(RECORDS SHOWN Opens)
/-! ### `setXreg` -/

@[simp] theorem setXreg_pending (a : Nat) (v : Word) (s : State) : (setXreg a v s).pending = s.pending := rfl
@[simp] theorem setXreg_power (a : Nat) (v : Word) (s : State) : (setXreg a v s).power = s.power := rfl
@[simp] theorem setXreg_now (a : Nat) (v : Word) (s : State) : (setXreg a v s).now = s.now := rfl
@[simp] theorem setXreg_regs (a : Nat) (v : Word) (s : State) : (setXreg a v s).regs = s.regs := rfl
@[simp] theorem setXreg_hw (a : Nat) (v : Word) (s : State) : (setXreg a v s).hw = s.hw := rfl
@[simp] theorem setXreg_lines (a : Nat) (v : Word) (s : State) : (setXreg a v s).lines = s.lines := rfl
@[simp] theorem setXreg_boot (a : Nat) (v : Word) (s : State) : (setXreg a v s).boot = s.boot := rfl
@[simp] theorem setXreg_plinth (a : Nat) (v : Word) (s : State) : (setXreg a v s).plinth = s.plinth := rfl
@[simp] theorem setXreg_modes (a : Nat) (v : Word) (s : State) : (setXreg a v s).modes = s.modes := rfl
@[simp] theorem setXreg_intc (a : Nat) (v : Word) (s : State) : (setXreg a v s).intc = s.intc := rfl
@[simp] theorem setXreg_fcol (a : Nat) (v : Word) (s : State) : (setXreg a v s).fcol = s.fcol := rfl
@[simp] theorem setXreg_mem (a : Nat) (v : Word) (s : State) : (setXreg a v s).mem = s.mem := rfl
@[simp] theorem setXreg_flash (a : Nat) (v : Word) (s : State) : (setXreg a v s).flash = s.flash := rfl
@[simp] theorem setXreg_cour (a : Nat) (v : Word) (s : State) : (setXreg a v s).cour = s.cour := rfl
@[simp] theorem setXreg_otp (a : Nat) (v : Word) (s : State) : (setXreg a v s).otp = s.otp := rfl
@[simp] theorem setXreg_out (a : Nat) (v : Word) (s : State) : (setXreg a v s).out = s.out := rfl
@[simp] theorem setXreg_ang (a : Nat) (v : Word) (s : State) : (setXreg a v s).ang = s.ang := rfl
@[simp] theorem setXreg_evt (a : Nat) (v : Word) (s : State) : (setXreg a v s).evt = s.evt := rfl
@[simp] theorem setXreg_adc (a : Nat) (v : Word) (s : State) : (setXreg a v s).adc = s.adc := rfl
@[simp] theorem setXreg_thr (a : Nat) (v : Word) (s : State) : (setXreg a v s).thr = s.thr := rfl
@[simp] theorem setXreg_tile (a : Nat) (v : Word) (s : State) : (setXreg a v s).tile = s.tile := rfl
@[simp] theorem setXreg_trace (a : Nat) (v : Word) (s : State) : (setXreg a v s).trace = s.trace := rfl
@[simp] theorem setXreg_kern (a : Nat) (v : Word) (s : State) : (setXreg a v s).kern = s.kern := rfl
@[simp] theorem setXreg_post (a : Nat) (v : Word) (s : State) : (setXreg a v s).post = s.post := rfl
@[simp] theorem setXreg_can (a : Nat) (v : Word) (s : State) : (setXreg a v s).can = s.can := rfl
@[simp] theorem setXreg_kline (a : Nat) (v : Word) (s : State) : (setXreg a v s).kline = s.kline := rfl
@[simp] theorem setXreg_loop (a : Nat) (v : Word) (s : State) : (setXreg a v s).loop = s.loop := rfl
@[simp] theorem setXreg_waili (a : Nat) (v : Word) (s : State) : (setXreg a v s).waili = s.waili := rfl
@[simp] theorem setXreg_chisel (a : Nat) (v : Word) (s : State) : (setXreg a v s).chisel = s.chisel := rfl
@[simp] theorem setXreg_free (a : Nat) (v : Word) (s : State) : (setXreg a v s).free = s.free := rfl
@[simp] theorem setXreg_result (a : Nat) (v : Word) (s : State) : (setXreg a v s).result = s.result := rfl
(RECORDS SHOWN Closes)
» EXERCISE
The lines needed are the ones from the first line of the entries through the line that contains "s.now := rfl", given again without any change.

» TASK OUTPUT
/-! ### `setXreg` -/

@[simp] theorem setXreg_pending (a : Nat) (v : Word) (s : State) : (setXreg a v s).pending = s.pending := rfl
@[simp] theorem setXreg_power (a : Nat) (v : Word) (s : State) : (setXreg a v s).power = s.power := rfl
@[simp] theorem setXreg_now (a : Nat) (v : Word) (s : State) : (setXreg a v s).now = s.now := rfl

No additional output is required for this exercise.